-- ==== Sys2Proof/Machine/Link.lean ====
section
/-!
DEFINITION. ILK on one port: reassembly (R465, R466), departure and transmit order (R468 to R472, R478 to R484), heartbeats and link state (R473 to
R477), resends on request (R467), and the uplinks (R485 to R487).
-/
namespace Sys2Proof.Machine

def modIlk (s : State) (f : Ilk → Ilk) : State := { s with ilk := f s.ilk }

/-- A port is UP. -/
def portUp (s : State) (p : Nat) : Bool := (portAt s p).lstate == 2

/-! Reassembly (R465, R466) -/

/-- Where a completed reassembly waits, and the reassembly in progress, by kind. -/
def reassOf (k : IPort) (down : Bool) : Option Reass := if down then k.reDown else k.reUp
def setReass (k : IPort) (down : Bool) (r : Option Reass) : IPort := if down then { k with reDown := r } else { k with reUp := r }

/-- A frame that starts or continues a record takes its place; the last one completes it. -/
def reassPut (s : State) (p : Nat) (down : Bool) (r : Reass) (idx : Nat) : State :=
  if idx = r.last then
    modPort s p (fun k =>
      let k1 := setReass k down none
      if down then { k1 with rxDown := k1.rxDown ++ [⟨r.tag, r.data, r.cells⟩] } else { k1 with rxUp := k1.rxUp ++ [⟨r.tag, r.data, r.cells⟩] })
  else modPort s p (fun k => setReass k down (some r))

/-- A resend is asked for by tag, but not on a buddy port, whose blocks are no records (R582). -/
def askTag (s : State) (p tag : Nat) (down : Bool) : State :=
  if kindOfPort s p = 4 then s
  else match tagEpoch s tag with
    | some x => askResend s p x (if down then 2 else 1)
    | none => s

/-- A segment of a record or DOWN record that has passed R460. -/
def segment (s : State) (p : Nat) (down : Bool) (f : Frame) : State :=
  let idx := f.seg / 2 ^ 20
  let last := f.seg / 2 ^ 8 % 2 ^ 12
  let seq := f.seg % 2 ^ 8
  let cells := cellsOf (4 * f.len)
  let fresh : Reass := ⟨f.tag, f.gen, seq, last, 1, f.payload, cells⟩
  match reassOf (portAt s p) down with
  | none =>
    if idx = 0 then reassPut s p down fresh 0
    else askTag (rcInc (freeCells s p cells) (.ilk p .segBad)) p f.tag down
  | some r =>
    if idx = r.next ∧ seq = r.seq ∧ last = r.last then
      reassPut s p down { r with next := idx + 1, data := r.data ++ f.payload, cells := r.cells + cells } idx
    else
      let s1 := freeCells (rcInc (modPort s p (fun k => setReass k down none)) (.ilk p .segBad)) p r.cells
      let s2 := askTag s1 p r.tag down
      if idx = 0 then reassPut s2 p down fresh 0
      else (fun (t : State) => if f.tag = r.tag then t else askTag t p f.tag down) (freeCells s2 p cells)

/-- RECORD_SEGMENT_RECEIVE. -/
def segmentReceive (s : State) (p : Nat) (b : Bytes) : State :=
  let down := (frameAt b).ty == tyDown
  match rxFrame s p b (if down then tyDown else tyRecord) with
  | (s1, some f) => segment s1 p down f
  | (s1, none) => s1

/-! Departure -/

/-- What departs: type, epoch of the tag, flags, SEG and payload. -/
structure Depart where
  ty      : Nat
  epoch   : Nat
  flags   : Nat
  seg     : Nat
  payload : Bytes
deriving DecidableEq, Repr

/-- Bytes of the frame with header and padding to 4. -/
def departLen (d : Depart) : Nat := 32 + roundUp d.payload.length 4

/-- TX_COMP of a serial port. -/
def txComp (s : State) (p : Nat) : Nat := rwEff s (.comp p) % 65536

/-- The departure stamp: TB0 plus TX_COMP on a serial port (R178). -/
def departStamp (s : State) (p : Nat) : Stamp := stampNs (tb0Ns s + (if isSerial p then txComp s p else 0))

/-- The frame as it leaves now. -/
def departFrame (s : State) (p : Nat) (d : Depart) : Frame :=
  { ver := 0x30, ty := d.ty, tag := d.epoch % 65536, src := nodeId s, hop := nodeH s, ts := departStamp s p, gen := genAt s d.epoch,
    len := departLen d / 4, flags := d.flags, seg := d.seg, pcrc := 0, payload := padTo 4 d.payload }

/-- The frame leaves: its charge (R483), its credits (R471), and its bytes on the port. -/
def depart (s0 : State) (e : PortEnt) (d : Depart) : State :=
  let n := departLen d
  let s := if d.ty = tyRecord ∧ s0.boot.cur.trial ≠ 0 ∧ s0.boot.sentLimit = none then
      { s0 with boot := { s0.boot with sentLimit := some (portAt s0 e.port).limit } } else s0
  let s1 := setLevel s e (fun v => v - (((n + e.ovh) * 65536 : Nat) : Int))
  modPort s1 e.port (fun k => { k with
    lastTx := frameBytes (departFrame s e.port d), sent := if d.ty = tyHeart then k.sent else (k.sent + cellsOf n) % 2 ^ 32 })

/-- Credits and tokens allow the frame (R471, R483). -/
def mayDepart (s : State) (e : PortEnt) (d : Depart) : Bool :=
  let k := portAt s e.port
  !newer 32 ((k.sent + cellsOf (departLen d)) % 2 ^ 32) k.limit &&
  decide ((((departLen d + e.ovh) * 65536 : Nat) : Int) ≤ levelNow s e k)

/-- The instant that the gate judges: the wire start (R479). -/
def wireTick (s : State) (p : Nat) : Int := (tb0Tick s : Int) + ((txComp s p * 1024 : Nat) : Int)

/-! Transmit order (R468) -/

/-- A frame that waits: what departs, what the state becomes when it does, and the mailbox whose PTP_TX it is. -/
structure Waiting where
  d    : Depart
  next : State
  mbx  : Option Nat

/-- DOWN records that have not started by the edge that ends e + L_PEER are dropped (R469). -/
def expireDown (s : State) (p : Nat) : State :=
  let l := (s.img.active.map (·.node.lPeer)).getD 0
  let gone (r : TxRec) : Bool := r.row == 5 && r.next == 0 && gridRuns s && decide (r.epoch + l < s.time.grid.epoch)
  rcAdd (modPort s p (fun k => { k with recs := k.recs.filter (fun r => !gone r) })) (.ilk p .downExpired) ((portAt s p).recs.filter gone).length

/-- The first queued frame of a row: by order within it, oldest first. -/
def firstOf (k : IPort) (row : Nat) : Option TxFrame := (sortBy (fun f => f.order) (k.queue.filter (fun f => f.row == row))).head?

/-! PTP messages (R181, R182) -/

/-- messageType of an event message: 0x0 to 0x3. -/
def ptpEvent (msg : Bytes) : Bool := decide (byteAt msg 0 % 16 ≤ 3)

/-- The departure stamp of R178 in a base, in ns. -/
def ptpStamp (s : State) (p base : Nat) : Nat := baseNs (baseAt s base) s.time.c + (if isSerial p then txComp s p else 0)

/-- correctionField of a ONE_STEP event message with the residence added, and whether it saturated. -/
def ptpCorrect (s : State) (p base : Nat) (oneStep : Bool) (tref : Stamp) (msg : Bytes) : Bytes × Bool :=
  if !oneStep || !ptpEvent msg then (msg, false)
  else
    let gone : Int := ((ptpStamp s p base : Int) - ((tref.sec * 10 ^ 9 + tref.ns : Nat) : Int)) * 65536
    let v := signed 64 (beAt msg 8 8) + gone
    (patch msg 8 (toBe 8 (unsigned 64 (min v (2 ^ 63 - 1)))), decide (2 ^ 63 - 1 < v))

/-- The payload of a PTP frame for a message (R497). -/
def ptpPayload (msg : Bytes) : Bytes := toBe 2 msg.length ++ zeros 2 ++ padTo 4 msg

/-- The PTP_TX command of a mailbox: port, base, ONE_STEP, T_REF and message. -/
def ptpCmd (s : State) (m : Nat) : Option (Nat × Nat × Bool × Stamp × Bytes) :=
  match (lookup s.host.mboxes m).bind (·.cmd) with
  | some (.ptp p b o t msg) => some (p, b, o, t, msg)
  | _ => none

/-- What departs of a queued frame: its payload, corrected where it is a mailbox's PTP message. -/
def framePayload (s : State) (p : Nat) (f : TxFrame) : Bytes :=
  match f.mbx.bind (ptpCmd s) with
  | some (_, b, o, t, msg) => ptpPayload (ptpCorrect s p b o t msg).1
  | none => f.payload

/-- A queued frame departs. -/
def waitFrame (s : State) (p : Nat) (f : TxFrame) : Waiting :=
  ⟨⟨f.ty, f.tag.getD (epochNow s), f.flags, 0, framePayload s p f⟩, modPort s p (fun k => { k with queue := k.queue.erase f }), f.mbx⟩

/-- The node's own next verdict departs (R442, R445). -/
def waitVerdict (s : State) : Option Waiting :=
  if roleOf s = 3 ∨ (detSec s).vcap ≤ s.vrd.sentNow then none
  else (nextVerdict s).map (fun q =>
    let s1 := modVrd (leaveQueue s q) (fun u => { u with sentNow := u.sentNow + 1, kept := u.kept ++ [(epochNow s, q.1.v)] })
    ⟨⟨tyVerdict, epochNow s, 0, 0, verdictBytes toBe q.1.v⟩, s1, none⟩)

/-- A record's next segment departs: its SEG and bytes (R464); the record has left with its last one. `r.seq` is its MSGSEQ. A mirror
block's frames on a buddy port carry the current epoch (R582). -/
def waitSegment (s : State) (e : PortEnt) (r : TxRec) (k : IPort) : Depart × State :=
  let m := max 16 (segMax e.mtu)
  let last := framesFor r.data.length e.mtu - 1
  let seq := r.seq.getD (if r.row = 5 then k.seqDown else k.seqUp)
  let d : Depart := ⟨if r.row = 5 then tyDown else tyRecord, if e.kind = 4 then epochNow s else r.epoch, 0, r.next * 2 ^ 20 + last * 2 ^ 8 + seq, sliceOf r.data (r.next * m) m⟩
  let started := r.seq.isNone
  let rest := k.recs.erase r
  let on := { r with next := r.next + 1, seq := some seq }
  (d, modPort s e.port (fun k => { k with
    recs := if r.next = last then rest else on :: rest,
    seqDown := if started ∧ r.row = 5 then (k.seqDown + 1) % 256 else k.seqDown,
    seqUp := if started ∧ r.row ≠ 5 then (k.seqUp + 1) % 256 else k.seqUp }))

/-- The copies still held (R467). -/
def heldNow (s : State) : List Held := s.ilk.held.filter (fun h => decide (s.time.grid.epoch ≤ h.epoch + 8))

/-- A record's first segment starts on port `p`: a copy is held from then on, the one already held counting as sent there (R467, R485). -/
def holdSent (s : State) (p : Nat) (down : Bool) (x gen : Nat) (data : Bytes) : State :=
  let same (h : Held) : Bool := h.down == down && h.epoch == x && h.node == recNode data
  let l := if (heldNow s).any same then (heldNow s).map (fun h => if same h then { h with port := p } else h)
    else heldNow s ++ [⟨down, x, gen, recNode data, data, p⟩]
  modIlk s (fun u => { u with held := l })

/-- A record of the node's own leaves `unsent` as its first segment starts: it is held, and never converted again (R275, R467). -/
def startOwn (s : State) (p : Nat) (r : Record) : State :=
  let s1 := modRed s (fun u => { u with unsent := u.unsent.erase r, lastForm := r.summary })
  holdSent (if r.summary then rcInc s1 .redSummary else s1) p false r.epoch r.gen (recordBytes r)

= = = =

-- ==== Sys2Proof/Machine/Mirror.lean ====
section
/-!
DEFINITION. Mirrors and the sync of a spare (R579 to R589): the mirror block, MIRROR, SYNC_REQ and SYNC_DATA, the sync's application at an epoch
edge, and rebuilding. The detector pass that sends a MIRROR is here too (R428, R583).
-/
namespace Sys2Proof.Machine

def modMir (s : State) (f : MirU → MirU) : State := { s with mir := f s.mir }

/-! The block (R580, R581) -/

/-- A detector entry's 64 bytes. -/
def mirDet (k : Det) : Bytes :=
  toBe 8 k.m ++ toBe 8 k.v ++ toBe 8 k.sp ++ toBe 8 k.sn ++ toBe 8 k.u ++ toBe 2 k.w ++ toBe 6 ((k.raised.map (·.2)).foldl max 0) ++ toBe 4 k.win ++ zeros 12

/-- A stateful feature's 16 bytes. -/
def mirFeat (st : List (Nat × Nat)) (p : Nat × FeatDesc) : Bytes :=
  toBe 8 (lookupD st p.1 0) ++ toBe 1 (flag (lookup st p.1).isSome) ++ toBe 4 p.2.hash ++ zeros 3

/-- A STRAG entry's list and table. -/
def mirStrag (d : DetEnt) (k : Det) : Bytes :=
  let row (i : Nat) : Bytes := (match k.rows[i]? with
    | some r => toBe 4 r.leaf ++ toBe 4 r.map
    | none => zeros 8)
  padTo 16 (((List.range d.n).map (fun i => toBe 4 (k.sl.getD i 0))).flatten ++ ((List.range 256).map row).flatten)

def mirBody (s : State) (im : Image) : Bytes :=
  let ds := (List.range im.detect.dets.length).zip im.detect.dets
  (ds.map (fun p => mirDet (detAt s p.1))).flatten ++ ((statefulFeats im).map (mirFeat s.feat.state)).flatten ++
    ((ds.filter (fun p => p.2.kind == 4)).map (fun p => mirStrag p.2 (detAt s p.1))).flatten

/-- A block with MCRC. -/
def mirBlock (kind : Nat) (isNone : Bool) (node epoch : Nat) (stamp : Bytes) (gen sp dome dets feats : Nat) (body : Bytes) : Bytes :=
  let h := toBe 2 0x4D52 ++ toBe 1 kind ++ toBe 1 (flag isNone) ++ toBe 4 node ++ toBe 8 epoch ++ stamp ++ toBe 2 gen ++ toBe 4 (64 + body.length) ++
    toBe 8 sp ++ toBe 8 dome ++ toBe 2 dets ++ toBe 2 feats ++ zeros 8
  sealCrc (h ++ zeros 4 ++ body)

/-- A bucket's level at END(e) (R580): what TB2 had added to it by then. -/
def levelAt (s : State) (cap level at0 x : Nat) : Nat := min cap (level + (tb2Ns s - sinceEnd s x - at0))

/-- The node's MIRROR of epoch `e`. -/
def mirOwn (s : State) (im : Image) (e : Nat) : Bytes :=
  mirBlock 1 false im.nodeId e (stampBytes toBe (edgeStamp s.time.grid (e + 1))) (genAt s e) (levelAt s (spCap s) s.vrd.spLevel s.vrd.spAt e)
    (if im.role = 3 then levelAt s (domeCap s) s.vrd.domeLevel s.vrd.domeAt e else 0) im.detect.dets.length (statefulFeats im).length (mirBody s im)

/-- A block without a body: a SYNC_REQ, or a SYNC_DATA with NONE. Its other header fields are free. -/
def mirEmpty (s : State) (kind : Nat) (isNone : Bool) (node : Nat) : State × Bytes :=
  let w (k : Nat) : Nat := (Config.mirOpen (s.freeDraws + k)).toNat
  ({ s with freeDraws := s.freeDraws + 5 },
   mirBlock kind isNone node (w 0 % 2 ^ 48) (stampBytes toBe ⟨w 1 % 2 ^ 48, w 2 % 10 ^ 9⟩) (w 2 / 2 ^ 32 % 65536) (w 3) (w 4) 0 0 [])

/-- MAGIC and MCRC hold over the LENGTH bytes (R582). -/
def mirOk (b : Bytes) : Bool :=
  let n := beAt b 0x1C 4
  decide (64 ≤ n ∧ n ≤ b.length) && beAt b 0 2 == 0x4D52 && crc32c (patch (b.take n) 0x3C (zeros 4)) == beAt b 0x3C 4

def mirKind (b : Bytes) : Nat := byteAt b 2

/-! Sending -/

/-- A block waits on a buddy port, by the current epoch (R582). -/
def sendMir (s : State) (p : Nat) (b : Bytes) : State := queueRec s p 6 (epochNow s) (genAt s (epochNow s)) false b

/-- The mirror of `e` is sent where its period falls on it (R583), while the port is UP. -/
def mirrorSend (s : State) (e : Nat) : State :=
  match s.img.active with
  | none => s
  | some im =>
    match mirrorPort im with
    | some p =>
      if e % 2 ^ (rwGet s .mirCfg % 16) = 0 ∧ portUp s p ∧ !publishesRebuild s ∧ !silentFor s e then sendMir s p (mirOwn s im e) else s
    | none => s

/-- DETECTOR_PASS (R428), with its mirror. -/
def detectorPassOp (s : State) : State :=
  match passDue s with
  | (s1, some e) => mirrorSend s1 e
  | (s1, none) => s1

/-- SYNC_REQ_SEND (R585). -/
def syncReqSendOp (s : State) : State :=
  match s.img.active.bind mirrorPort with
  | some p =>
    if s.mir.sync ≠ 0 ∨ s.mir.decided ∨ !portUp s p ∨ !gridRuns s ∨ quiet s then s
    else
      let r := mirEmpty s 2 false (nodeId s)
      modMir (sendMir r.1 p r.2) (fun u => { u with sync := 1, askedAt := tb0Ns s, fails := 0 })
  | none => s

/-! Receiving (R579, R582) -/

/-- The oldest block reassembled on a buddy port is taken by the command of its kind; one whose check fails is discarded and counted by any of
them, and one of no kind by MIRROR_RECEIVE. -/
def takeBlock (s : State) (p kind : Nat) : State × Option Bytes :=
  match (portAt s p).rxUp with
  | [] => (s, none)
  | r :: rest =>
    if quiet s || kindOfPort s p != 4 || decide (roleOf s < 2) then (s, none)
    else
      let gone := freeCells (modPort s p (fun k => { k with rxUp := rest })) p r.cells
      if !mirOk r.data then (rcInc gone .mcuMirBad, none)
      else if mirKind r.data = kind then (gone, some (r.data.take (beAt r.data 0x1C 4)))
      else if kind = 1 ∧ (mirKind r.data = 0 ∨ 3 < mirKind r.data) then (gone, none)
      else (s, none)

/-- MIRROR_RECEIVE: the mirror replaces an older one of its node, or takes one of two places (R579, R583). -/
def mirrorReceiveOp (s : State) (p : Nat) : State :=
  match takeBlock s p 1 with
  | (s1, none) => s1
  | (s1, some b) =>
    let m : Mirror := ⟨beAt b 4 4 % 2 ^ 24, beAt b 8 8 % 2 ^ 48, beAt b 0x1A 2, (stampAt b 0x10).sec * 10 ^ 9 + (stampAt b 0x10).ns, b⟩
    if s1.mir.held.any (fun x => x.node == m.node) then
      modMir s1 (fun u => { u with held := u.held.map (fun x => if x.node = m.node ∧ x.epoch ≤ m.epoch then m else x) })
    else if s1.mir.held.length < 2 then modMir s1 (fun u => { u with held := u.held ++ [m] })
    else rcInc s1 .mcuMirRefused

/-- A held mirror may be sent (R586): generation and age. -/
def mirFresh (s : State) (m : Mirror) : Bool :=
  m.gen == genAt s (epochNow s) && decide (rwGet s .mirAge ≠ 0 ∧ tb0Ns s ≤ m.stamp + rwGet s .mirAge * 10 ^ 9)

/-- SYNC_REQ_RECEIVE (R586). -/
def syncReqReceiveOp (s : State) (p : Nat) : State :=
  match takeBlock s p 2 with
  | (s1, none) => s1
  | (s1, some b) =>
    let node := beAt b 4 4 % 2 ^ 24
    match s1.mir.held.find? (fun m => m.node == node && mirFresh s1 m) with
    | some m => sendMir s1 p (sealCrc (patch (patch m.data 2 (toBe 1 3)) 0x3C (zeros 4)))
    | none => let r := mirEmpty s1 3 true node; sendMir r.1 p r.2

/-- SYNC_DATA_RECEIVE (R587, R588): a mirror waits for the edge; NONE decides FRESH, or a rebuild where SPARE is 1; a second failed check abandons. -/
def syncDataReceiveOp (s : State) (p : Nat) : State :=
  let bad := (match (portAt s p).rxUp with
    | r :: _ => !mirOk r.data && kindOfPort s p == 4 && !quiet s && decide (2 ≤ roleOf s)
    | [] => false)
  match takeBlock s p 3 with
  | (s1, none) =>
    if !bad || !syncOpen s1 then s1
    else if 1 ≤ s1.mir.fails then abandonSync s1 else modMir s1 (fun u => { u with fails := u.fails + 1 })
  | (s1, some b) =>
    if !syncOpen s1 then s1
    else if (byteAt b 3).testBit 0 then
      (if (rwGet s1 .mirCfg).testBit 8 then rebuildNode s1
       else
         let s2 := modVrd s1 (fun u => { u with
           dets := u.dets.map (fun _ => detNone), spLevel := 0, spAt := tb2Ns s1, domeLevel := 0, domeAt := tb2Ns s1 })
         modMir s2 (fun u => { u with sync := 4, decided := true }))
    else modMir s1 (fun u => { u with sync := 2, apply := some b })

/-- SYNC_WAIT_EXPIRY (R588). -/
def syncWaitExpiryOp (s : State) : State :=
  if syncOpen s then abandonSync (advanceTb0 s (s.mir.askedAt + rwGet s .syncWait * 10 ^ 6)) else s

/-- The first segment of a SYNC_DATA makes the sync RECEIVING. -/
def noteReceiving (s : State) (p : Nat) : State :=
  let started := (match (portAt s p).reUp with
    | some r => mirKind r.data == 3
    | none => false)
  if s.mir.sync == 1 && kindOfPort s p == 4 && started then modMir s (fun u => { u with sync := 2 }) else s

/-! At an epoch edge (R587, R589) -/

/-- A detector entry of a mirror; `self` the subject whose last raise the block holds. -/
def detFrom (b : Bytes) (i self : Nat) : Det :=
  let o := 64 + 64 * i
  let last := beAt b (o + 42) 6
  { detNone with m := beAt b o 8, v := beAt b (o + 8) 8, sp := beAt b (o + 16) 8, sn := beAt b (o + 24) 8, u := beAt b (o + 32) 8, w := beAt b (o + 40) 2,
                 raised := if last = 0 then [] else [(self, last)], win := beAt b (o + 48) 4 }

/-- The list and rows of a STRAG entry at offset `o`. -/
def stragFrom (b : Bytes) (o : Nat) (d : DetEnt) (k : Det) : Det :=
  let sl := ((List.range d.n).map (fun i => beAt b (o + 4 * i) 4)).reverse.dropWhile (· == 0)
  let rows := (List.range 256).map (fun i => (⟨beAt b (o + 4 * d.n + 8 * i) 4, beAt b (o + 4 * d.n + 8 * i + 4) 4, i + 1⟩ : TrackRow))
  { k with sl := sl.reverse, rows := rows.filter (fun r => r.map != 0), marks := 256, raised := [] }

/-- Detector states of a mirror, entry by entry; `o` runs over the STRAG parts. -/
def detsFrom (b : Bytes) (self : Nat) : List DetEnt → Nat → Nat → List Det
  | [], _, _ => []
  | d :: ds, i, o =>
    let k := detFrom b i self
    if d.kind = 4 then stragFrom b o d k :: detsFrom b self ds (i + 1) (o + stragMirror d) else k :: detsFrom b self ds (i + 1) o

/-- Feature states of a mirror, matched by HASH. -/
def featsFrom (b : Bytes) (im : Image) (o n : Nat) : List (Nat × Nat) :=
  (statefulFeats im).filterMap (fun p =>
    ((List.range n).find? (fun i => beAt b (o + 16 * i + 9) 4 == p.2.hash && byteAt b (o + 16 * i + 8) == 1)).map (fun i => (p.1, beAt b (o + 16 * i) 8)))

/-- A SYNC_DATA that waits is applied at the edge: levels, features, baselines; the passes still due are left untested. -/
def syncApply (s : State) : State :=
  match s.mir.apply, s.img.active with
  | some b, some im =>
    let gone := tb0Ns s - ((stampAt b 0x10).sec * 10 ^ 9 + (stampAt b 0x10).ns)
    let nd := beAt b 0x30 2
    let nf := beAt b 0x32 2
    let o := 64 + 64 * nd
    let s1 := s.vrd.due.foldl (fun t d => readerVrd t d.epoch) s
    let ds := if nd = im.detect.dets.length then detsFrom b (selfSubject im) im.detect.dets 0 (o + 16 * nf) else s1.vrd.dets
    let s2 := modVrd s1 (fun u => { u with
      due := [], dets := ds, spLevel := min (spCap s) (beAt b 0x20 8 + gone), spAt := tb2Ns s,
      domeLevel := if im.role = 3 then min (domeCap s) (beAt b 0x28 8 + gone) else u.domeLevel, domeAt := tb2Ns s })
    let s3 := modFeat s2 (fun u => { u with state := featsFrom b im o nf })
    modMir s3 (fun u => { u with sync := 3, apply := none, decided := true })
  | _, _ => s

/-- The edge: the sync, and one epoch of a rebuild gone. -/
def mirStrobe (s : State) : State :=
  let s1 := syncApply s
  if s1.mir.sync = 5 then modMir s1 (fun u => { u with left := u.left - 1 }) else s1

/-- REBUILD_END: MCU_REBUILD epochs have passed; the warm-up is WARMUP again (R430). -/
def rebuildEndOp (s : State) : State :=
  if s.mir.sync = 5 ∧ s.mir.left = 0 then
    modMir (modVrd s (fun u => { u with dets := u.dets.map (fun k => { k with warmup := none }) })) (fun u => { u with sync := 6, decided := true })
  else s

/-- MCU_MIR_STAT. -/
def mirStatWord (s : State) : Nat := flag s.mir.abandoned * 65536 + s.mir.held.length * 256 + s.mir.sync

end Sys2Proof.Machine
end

= = = =

= Task directions =
Of all the entries above, retype exactly the lines from the line with "def wireTick (s" to the line with "let gone (r", both included, and no others.

= Solution =
def wireTick (s : State) (p : Nat) : Int := (tb0Tick s : Int) + ((txComp s p * 1024 : Nat) : Int)

/-! Transmit order (R468) -/

/-- A frame that waits: what departs, what the state becomes when it does, and the mailbox whose PTP_TX it is. -/
structure Waiting where
  d    : Depart
  next : State
  mbx  : Option Nat

/-- DOWN records that have not started by the edge that ends e + L_PEER are dropped (R469). -/
def expireDown (s : State) (p : Nat) : State :=
  let l := (s.img.active.map (·.node.lPeer)).getD 0
  let gone (r : TxRec) : Bool := r.row == 5 && r.next == 0 && gridRuns s && decide (r.epoch + l < s.time.grid.epoch)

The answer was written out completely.